Das Pensum verringert

Vom Angebot der SSBL profitiert hat zum Beispiel Evelin Zemp. Sie ist Mutter einer bald einjährigen Tochter und ist diesen Januar wieder ins Berufsleben eingestiegen. Sie arbeitet in einer 30-Prozent-Anstellung in der Betreuung. «Vor meiner Mutterschaft habe ich in einem Pensum von 90 Prozent in der Wohngruppe Gärtnerhüsli gearbeitet. Für mich war immer klar, dass ich trotz des Kindes wieder arbeiten will», sagt Evelin Zemp. Dank der Flexibilität ihres Arbeitgebers konnte sie vereinbaren, jeweils den Spätdienst zu übernehmen. «Ich bringe unsere Tochter vor meinem Arbeitsbeginn zu ihrem Vater, der zu dieser Zeit seine Arbeit beendet und sie mit nach Hause nimmt. Mein Mann übernimmt in meiner Abwesenheit die Hausarbeiten», berichtet sie. «Eine Bekannte von mir hatte da weniger Glück: Ihr Arbeitgeber verweigerte ihr die Möglichkeit, in einem kleineren Pensum weiterzuarbeiten.»

Willkommen im Team

Evelin Zemp ist zwar gerne Mama, aber sie liebt auch ihre Arbeit; seit bald acht Jahren betreut sie die Bewohner der SSBL. «Als ich letzten Monat in mein Team zurückkehrte, fühlte ich mich sofort willkommen und auch die Bewohnerinnen und Bewohner haben sich gefreut», sagt die 32-Jährige. 

Bis jetzt sei ihr gut gelungen, Berufs- und Familienleben zu vereinbaren.

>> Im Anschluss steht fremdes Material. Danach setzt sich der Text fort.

/-- Major 0x00, IARITH: the instruction of a minor. -/
def decodeIarith (k w : Nat) : Option Instr :=
  match k with
  | 0 => some (.iadd (OpA.read w))
  | 1 => some (.isub (OpA.read w))
  | 2 => some (.imin (OpA.read w))
  | 3 => some (.imax (OpA.read w))
  | 4 => some (.iminu (OpA.read w))
  | 5 => some (.imaxu (OpA.read w))
  | 6 => some (.iaddc (OpA.read w))
  | 7 => some (.iabsd (OpA.read w))
  | _ => none

/-- Major 0x01, IMULT: the instruction of a minor. -/
def decodeImult (k w : Nat) : Option Instr :=
  match k with
  | 0 => some (.imul (OpA.read w))
  | 1 => some (.imulh (OpA.read w))
  | 2 => some (.imulhu (OpA.read w))
  | 3 => some (.imad (OpA.read w))
  | 4 => some (.idot4 (OpA.read w))
  | 5 => some (.idot4u (OpA.read w))
  | 6 => if fld w 20 7 = 0 ∧ fld w 28 1 = 0 then some (.popc (OpA1.read w))
    else none
  | 7 => if fld w 20 7 = 0 ∧ fld w 28 1 = 0 then some (.clz (OpA1.read w))
    else none
  | _ => none

/-- Major 0x02, LOGIC: the instruction of a minor. -/
def decodeLogic (k w : Nat) : Option Instr :=
  match k with
  | 0 => some (.andB (OpA.read w))
  | 1 => some (.orB (OpA.read w))
  | 2 => some (.xorB (OpA.read w))
  | 3 => some (.andn (OpA.read w))
  | 4 => some (.orn (OpA.read w))
  | 5 => some (.xnor (OpA.read w))
  | 6 => some (.sel (OpA.read w))
  | 7 => if fld w 20 7 = 0 ∧ fld w 28 1 = 0 then some (.brev (OpA1.read w))
    else none
  | _ => none

/-- Major 0x03, SHIFT: the instruction of a minor. -/
def decodeShift (k w : Nat) : Option Instr :=
  match k with
  | 0 => some (.shl (OpA.read w))
  | 1 => some (.shr (OpA.read w))
  | 2 => some (.sar (OpA.read w))
  | 3 => some (.rol (OpA.read w))
  | 4 => some (.ror (OpA.read w))
  | 5 => some (.fshl (OpA.read w))
  | 6 => some (.bfx (OpA.read w))
  | 7 => some (.bfi (OpA.read w))
  | _ => none

/-- Major 0x04, ICMP: the instruction of a minor. -/
def decodeIcmp (k w : Nat) : Option Instr :=
  match k with
  | 0 => if fld w 9 4 = 0 then some (.icmpEq (OpC.read w))
    else none
  | 1 => if fld w 9 4 = 0 then some (.icmpNe (OpC.read w))
    else none
  | 2 => if fld w 9 4 = 0 then some (.icmpLt (OpC.read w))
    else none
  | 3 => if fld w 9 4 = 0 then some (.icmpLe (OpC.read w))
    else none
  | 4 => if fld w 9 4 = 0 then some (.icmpGt (OpC.read w))
    else none
  | 5 => if fld w 9 4 = 0 then some (.icmpGe (OpC.read w))
    else none
  | 6 => if fld w 9 4 = 0 then some (.icmpLtu (OpC.read w))
    else none
  | 7 => if fld w 9 4 = 0 then some (.icmpGeu (OpC.read w))
    else none
  | _ => none

/-- Major 0x05, IMMED: the instruction of a minor. -/
def decodeImmed (k w : Nat) : Option Instr :=
  match k with
  | 0 => some (.iaddi (OpI.read w))
  | 1 => some (.andi (OpI.read w))
  | 2 => some (.ori (OpI.read w))
  | 3 => some (.xori (OpI.read w))
  | 4 => some (.shli (OpI.read w))
  | 5 => some (.shri (OpI.read w))
  | 6 => some (.sari (OpI.read w))
  | 7 => if fld w 20 1 = 0 then some (.movi (OpMovi.read w))
    else none
  | _ => none

/-- Major 0x06, MOVE: the instruction of a minor. -/
def decodeMove (k w : Nat) : Option Instr :=
  match k with
  | 0 => if fld w 20 7 = 0 ∧ fld w 28 1 = 0 then some (.mov (OpA1.read w))
    else none
  | 1 => if fld w 20 7 = 0 ∧ fld w 28 1 = 0 then some (.movhi (OpA1.read w))
    else none
  | 2 => some (.lea (OpA.read w))
  | 3 => some (.pack (OpA.read w))
  | 4 => if fld w 21 6 = 0 ∧ fld w 28 1 = 0 then some (.unpk (OpUnpk.read w))
    else none
  | 5 => some (.perm (OpA.read w))
  | 6 => if fld w 22 5 = 0 ∧ fld w 28 1 = 0 then some (.bcast (OpBcast.read w))
    else none
  | 7 => if fld w 27 2 = 0 then some (.vget (OpVget.read w))
    else none
  | _ => none

/-- Major 0x07, SARITH: the instruction of a minor. -/
def decodeSarith (k w : Nat) : Option Instr :=
  match k with
  | 0 => if fld w 12 1 = 0 ∧ fld w 19 1 = 0 ∧ fld w 26 3 = 0 then some (.sadd (OpX.read w))
    else none
  | 1 => if fld w 12 1 = 0 ∧ fld w 19 1 = 0 ∧ fld w 26 3 = 0 then some (.ssub (OpX.read w))
    else none
  | 2 => if fld w 12 1 = 0 ∧ fld w 19 1 = 0 ∧ fld w 26 3 = 0 then some (.smul (OpX.read w))
    else none
  | 3 => if fld w 12 1 = 0 ∧ fld w 19 1 = 0 ∧ fld w 26 3 = 0 then some (.sand (OpX.read w))
    else none
  | 4 => if fld w 12 1 = 0 ∧ fld w 19 1 = 0 ∧ fld w 26 3 = 0 then some (.sor (OpX.read w))
    else none
  | 5 => if fld w 12 1 = 0 ∧ fld w 19 1 = 0 ∧ fld w 26 3 = 0 then some (.sxor (OpX.read w))
    else none
  | 6 => if fld w 12 1 = 0 ∧ fld w 19 1 = 0 ∧ fld w 26 3 = 0 then some (.sshl (OpX.read w))
    else none
  | 7 => if fld w 12 1 = 0 ∧ fld w 19 1 = 0 ∧ fld w 26 3 = 0 then some (.sshr (OpX.read w))
    else none
  | _ => none

/-- Major 0x08, SMISC: the instruction of a minor. -/
def decodeSmisc (k w : Nat) : Option Instr :=
  match k with
  | 0 => if fld w 12 1 = 0 ∧ fld w 19 2 = 0 then some (.saddi (OpXI.read w))
    else none
  | 1 => if fld w 12 1 = 0 ∧ fld w 20 1 = 0 then some (.smovi (OpSmovi.read w))
    else none
  | 2 => if fld w 12 1 = 0 ∧ fld w 19 1 = 0 ∧ fld w 26 3 = 0 then some (.scmp (OpX.read w))
    else none
  | 3 => if fld w 12 1 = 0 ∧ fld w 19 10 = 0 then some (.smov (OpX1.read w))
    else none
  | 4 => if fld w 12 1 = 0 ∧ fld w 28 1 = 0 then some (.vput (OpVput.read w))
    else none
  | 5 => if fld w 12 1 = 0 ∧ fld w 19 2 = 0 then some (.smovhi (OpXI.read w))
    else none
  | 6 => if fld w 12 1 = 0 ∧ fld w 19 1 = 0 ∧ fld w 26 3 = 0 then some (.ssar (OpX.read w))
    else none
  | 7 => if fld w 12 1 = 0 ∧ fld w 19 1 = 0 ∧ fld w 26 3 = 0 then some (.ssel (OpX.read w))
    else none
  | _ => none

/-- Major 0x09, FARITH: the instruction of a minor. -/
def decodeFarith (k w : Nat) : Option Instr :=
  match k with
  | 0 => some (.fadd (OpA.read w))
  | 1 => some (.fsub (OpA.read w))
  | 2 => some (.fmul (OpA.read w))
  | 3 => some (.fmin (OpA.read w))
  | 4 => some (.fmax (OpA.read w))
  | 5 => some (.fminm (OpA.read w))
  | 6 => some (.fmaxm (OpA.read w))
  | 7 => some (.fcpys (OpA.read w))
  | _ => none

/-- Major 0x0A, FFMA: the instruction of a minor. -/
def decodeFfma (k w : Nat) : Option Instr :=
  match k with
  | 0 => some (.ffma (OpA.read w))
  | 1 => some (.ffms (OpA.read w))
  | 2 => some (.fnma (OpA.read w))
  | 3 => some (.fnms (OpA.read w))
  | 4 => some (.fdot2 (OpA.read w))
  | 5 => some (.fdot4 (OpA.read w))
  | 6 => some (.fscale (OpA.read w))
  | _ => none

/-- Major 0x0B, FCMP: the instruction of a minor. -/
def decodeFcmp (k w : Nat) : Option Instr :=
  match k with
  | 0 => if fld w 9 4 = 0 then some (.fcmpEq (OpC.read w))
    else none
  | 1 => if fld w 9 4 = 0 then some (.fcmpNe (OpC.read w))
    else none
  | 2 => if fld w 9 4 = 0 then some (.fcmpLt (OpC.read w))
    else none
  | 3 => if fld w 9 4 = 0 then some (.fcmpLe (OpC.read w))
    else none
  | 4 => if fld w 9 4 = 0 then some (.fcmpGt (OpC.read w))
    else none
  | 5 => if fld w 9 4 = 0 then some (.fcmpGe (OpC.read w))
    else none
  | 6 => if fld w 9 4 = 0 then some (.fcmpUn (OpC.read w))
    else none
  | 7 => if fld w 9 4 = 0 then some (.fcmpOrd (OpC.read w))
    else none
  | _ => none

/-- Major 0x0C, SFU: the instruction of a minor. -/
def decodeSfu (k w : Nat) : Option Instr :=
  match k with
  | 0 => if fld w 20 7 = 0 ∧ fld w 28 1 = 0 then some (.frcp (OpA1.read w))
    else none
  | 1 => if fld w 20 7 = 0 ∧ fld w 28 1 = 0 then some (.frsq (OpA1.read w))
    else none
  | 2 => if fld w 20 7 = 0 ∧ fld w 28 1 = 0 then some (.fsqrt (OpA1.read w))
    else none
  | 3 => if fld w 20 7 = 0 ∧ fld w 28 1 = 0 then some (.fexp2 (OpA1.read w))
    else none
  | 4 => if fld w 20 7 = 0 ∧ fld w 28 1 = 0 then some (.flog2 (OpA1.read w))
    else none
  | 5 => if fld w 20 7 = 0 ∧ fld w 28 1 = 0 then some (.fsin (OpA1.read w))
    else none
  | 6 => if fld w 20 7 = 0 ∧ fld w 28 1 = 0 then some (.fcos (OpA1.read w))
    else none
  | 7 => if fld w 20 7 = 0 ∧ fld w 28 1 = 0 then some (.ftanh (OpA1.read w))
    else none
  | _ => none

/-- Major 0x0D, CONVERT: the instruction of a minor. -/
def decodeConvert (k w : Nat) : Option Instr :=
  match k with
  | 0 => if fld w 26 1 = 0 ∧ fld w 28 1 = 0 then some (.fcvt (OpFcvt.read w))
    else none
  | 1 => if fld w 28 1 = 0 then some (.icvtf (OpIcvt.read w))
    else none
  | 2 => if fld w 28 1 = 0 then some (.fcvti (OpIcvt.read w))
    else none
  | 3 => if fld w 20 7 = 0 ∧ fld w 28 1 = 0 then some (.fround (OpA1.read w))
    else none
  | 4 => if fld w 20 7 = 0 ∧ fld w 28 1 = 0 then some (.fclass (OpA1.read w))
    else none
  | 5 => if fld w 20 7 = 0 ∧ fld w 28 1 = 0 then some (.dxpack (OpA1.read w))
    else none
  | 6 => if fld w 20 7 = 0 ∧ fld w 28 1 = 0 then some (.dxunpk (OpA1.read w))
    else none
  | 7 => if fld w 20 7 = 0 ∧ fld w 28 1 = 0 then some (.fexpo (OpA1.read w))
    else none
  | _ => none

/-- Major 0x0E, FLOW: the instruction of a minor. -/
def decodeFlow (k w : Nat) : Option Instr :=
  match k with
  | 0 => if fld w 10 1 = 0 then some (.bra (OpB.read w))
    else none
  | 1 => if fld w 6 7 = 0 then some (.brai (OpBI.read w))
    else none
  | 2 => if fld w 10 1 = 0 then some (.call (OpB.read w))
    else none
  | 3 => if fld w 6 7 = 0 then some (.calli (OpBI.read w))
    else none
  | 4 => if fld w 6 23 = 0 then some .ret
    else none
  | 5 => if fld w 6 23 = 0 then some .regang
    else none
  | 6 => if fld w 6 23 = 0 then some .exit
    else none
  | 7 => if fld w 6 23 = 0 then some .yield
    else none
  | _ => none

/-- Major 0x0F, SYSTEM: the instruction of a minor. -/
def decodeSystem (k w : Nat) : Option Instr :=
  match k with
  | 0 => if fld w 6 15 = 0 then some (.trap (OpImm.read w))
    else none
  | 1 => if fld w 6 15 = 0 then some (.bkpt (OpImm.read w))
    else none
  | 2 => if fld w 6 23 = 0 then some .rte
    else none
  | 3 => if fld w 12 9 = 0 then some (.sread (OpSread.read w))
    else none
  | 4 => if fld w 6 7 = 0 ∧ fld w 19 2 = 0 then some (.swrite (OpSwrite.read w))
    else none
  | 5 => if fld w 6 23 = 0 then some .nop
    else none
  | 6 => if fld w 6 15 = 0 then some (.sleep (OpImm.read w))
    else none
  | 7 => if fld w 6 7 = 0 ∧ fld w 21 1 = 0 then some (.cacheIinv (OpMC.read w))
    else if fld w 6 7 = 1 ∧ fld w 21 1 = 0 then some (.cacheL1inv (OpMC.read w))
    else if fld w 6 7 = 2 ∧ fld w 21 1 = 0 then some (.cacheL2clean (OpMC.read w))
    else if fld w 6 7 = 3 ∧ fld w 21 1 = 0 then some (.cacheL2flush (OpMC.read w))
    else none
  | _ => none

/-- Major 0x10, GROUP: the instruction of a minor. -/
def decodeGroup (k w : Nat) : Option Instr :=
  match k with
  | 0 => if fld w 16 4 = 0 ∧ fld w 27 2 = 0 then some (.vote (OpVote.read w))
    else none
  | 1 => if fld w 9 20 = 0 then some (.elect (OpElect.read w))
    else none
  | 2 => if fld w 20 7 = 0 ∧ fld w 28 1 = 0 then some (.matchV (OpA1.read w))
    else none
  | 3 => some (.shfl (OpA.read w))
  | 4 => if fld w 24 3 = 0 ∧ fld w 28 1 = 0 then some (.reduce (OpReduce.read w))
    else none
  | 5 => if fld w 25 2 = 0 ∧ fld w 28 1 = 0 then some (.scan (OpScan.read w))
    else none
  | 6 => if fld w 16 13 = 0 then some (.rank (OpRank.read w))
    else none
  | _ => none

/-- Major 0x11, LD: the instruction of a minor. -/
def decodeLd (k w : Nat) : Option Instr :=
  match k with
  | 0 => if fld w 21 1 = 0 then some (.ldB8u (OpL.read w))
    else none
  | 1 => if fld w 21 1 = 0 then some (.ldB8s (OpL.read w))
    else none
  | 2 => if fld w 21 1 = 0 then some (.ldB16u (OpL.read w))
    else none
  | 3 => if fld w 21 1 = 0 then some (.ldB16s (OpL.read w))
    else none
  | 4 => if fld w 21 1 = 0 then some (.ldB32 (OpL.read w))
    else none
  | 5 => if fld w 21 1 = 0 then some (.ldB64 (OpL.read w))
    else none
  | 6 => if fld w 21 1 = 0 then some (.ldB128 (OpL.read w))
    else none
  | 7 => if fld w 21 1 = 0 then some (.ldc (OpL.read w))
    else none
  | _ => none

/-- Major 0x12, ST: the instruction of a minor. -/
def decodeSt (k w : Nat) : Option Instr :=
  match k with
  | 0 => some (.stB8 (OpS.read w))
  | 1 => some (.stB16 (OpS.read w))
  | 2 => some (.stB32 (OpS.read w))
  | 3 => some (.stB64 (OpS.read w))
  | 4 => some (.stB128 (OpS.read w))
  | 5 => some (.stnt (OpS.read w))
  | 6 => if fld w 21 5 = 0 then some (.prefetch (OpPre.read w))
    else none
  | _ => none

/-- Major 0x13, ATOM: the instruction of a minor. -/
def decodeAtom (k w : Nat) : Option Instr :=
  match k with
  | 0 => some (.atomAdd (OpS.read w))
  | 1 => some (.atomMin (OpS.read w))
  | 2 => some (.atomMax (OpS.read w))
  | 3 => some (.atomAnd (OpS.read w))
  | 4 => some (.atomOr (OpS.read w))
  | 5 => some (.atomXor (OpS.read w))
  | 6 => some (.atomExch (OpS.read w))
  | 7 => some (.atomCas (OpS.read w))
  | _ => none

/-- Major 0x14, ATOMF: the instruction of a minor. -/
def decodeAtomf (k w : Nat) : Option Instr :=
  match k with
  | 0 => some (.atomfFadd32 (OpS.read w))
  | 1 => some (.atomfFadd64 (OpS.read w))
  | 2 => some (.atomfFmin32 (OpS.read w))
  | 3 => some (.atomfFmax32 (OpS.read w))
  | 4 => some (.atomfFaddh2 (OpS.read w))
  | 5 => some (.atomfFaddb2 (OpS.read w))
  | 6 => some (.atomfInc (OpS.read w))
  | 7 => some (.atomfDec (OpS.read w))
  | _ => none

/-- Major 0x15, SYNC: the instruction of a minor. -/
def decodeSync (k w : Nat) : Option Instr :=
  match k with
  | 0 => if fld w 6 23 = 0 then some .fence
    else none
  | 1 => if fld w 11 2 = 0 ∧ fld w 20 1 = 0 then some (.waitc (OpWaitc.read w))
    else none
  | 2 => if fld w 6 7 = 0 ∧ fld w 21 5 = 0 then some (.monitor (OpMon.read w))
    else none
  | 3 => if fld w 6 23 = 0 then some .mwait
    else none
  | 4 => if fld w 13 16 = 0 then some (.settleL (OpD.read w))
    else if fld w 13 16 = 128 then some (.settleT (OpD.read w))
    else if fld w 13 16 = 256 then some (.settleG (OpD.read w))
    else if fld w 13 16 = 384 then some (.settleP (OpD.read w))
    else none
  | 5 => if fld w 6 23 = 0 then some .bar
    else none
  | 6 => if fld w 6 23 = 0 then some .gridsync
    else none
  | 7 => if fld w 6 23 = 0 then some .podsync
    else none
  | _ => none

/-- Major 0x16, DEFER: the instruction of a minor. -/
def decodeDefer (k w : Nat) : Option Instr :=
  match k with
  | 0 => some (.dstStore (OpS.read w))
  | 1 => some (.dstAdd (OpS.read w))
  | 2 => some (.dstFadd (OpS.read w))
  | 3 => some (.dstMin (OpS.read w))
  | 4 => some (.dstMax (OpS.read w))
  | 5 => some (.dstOr (OpS.read w))
  | 6 => some (.dstAnd (OpS.read w))
  | 7 => some (.dstAppend (OpS.read w))
  | _ => none

/-- Major 0x17, MATRIX: the instruction of a minor. -/
def decodeMatrix (k w : Nat) : Option Instr :=
  match k with
  | 0 => some (.mma (OpA.read w))
  | 1 => some (.mmas (OpA.read w))
  | 2 => some (.mmad (OpA.read w))
  | 3 => if fld w 28 1 = 0 then some (.spcmp (OpSpcmp.read w))
    else none
  | 4 => if fld w 20 7 = 0 ∧ fld w 28 1 = 0 then some (.xqt (OpA1.read w))
    else none
  | 5 => if fld w 20 7 = 0 ∧ fld w 28 1 = 0 then some (.smxacc (OpA1.read w))
    else none
  | 6 => some (.smxfin (OpA.read w))
  | 7 => if fld w 13 16 = 0 then some (.accz (OpD.read w))
    else none
  | _ => none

Wenn die Tochter älter ist, könnte sie sich vorstellen, das Arbeitspensum wieder zu erhöhen.

Der Grossteil arbeitet in einem Teilzeitpensum

In der Stiftung für Schwerbehin-derte Luzern (SSBL) werden -Menschen mit einer geistigen und mehrfachen Behinderung in verschiedenen Wohngruppen betreut. «Die SSBL wollte sich einer Standortbestimmung unterziehen, wie familienfreundlich ihre Unternehmungsstrukturen sind. 85 Prozent der Frauen und 65 Prozent der -Männer unserer total 847 Mitarbeitenden arbeiteten in Teilzeit. Das Thema Balance zwischen Beruf und Familie respektive Privatem betrifft alle Mitarbeitende unterschiedlich», sagt Yvonne Schorno, Mitglied der Geschäftsleitung. Das Label solle Interessierte motivieren, für die SSBL zu arbeiten und sei daher eine wichtige Auszeichnung.


 

68 Kriterien werden ­bewertet

Anhand von 68 Kriterien prüft die Fachstelle «UND», wie familienfreundlich ein Betrieb ist und wie er Mitarbeitende bei der Verein-barung von Beruf und Familie/-Privatleben unterstützt. «Wir führen -Gespräche mit der Geschäftsführung, dem Personalverantwortlichen und Mitarbeitenden. Dabei geht es nicht nur um Beruf und Familie, sondern auch um die Flexibilität, die zum Beispiel ein pflegender Angehöriger oder jemand mit -politischem Engagement benötigt», erklärt Katrin Giger-D’Ignazio von der Fachstelle «UND». Ein wichtiger Punkt sei auch die Gleichstellung von Mann und Frau. Der Prozess dauere mehrere Monate und das Prädikat sei drei Jahre gültig.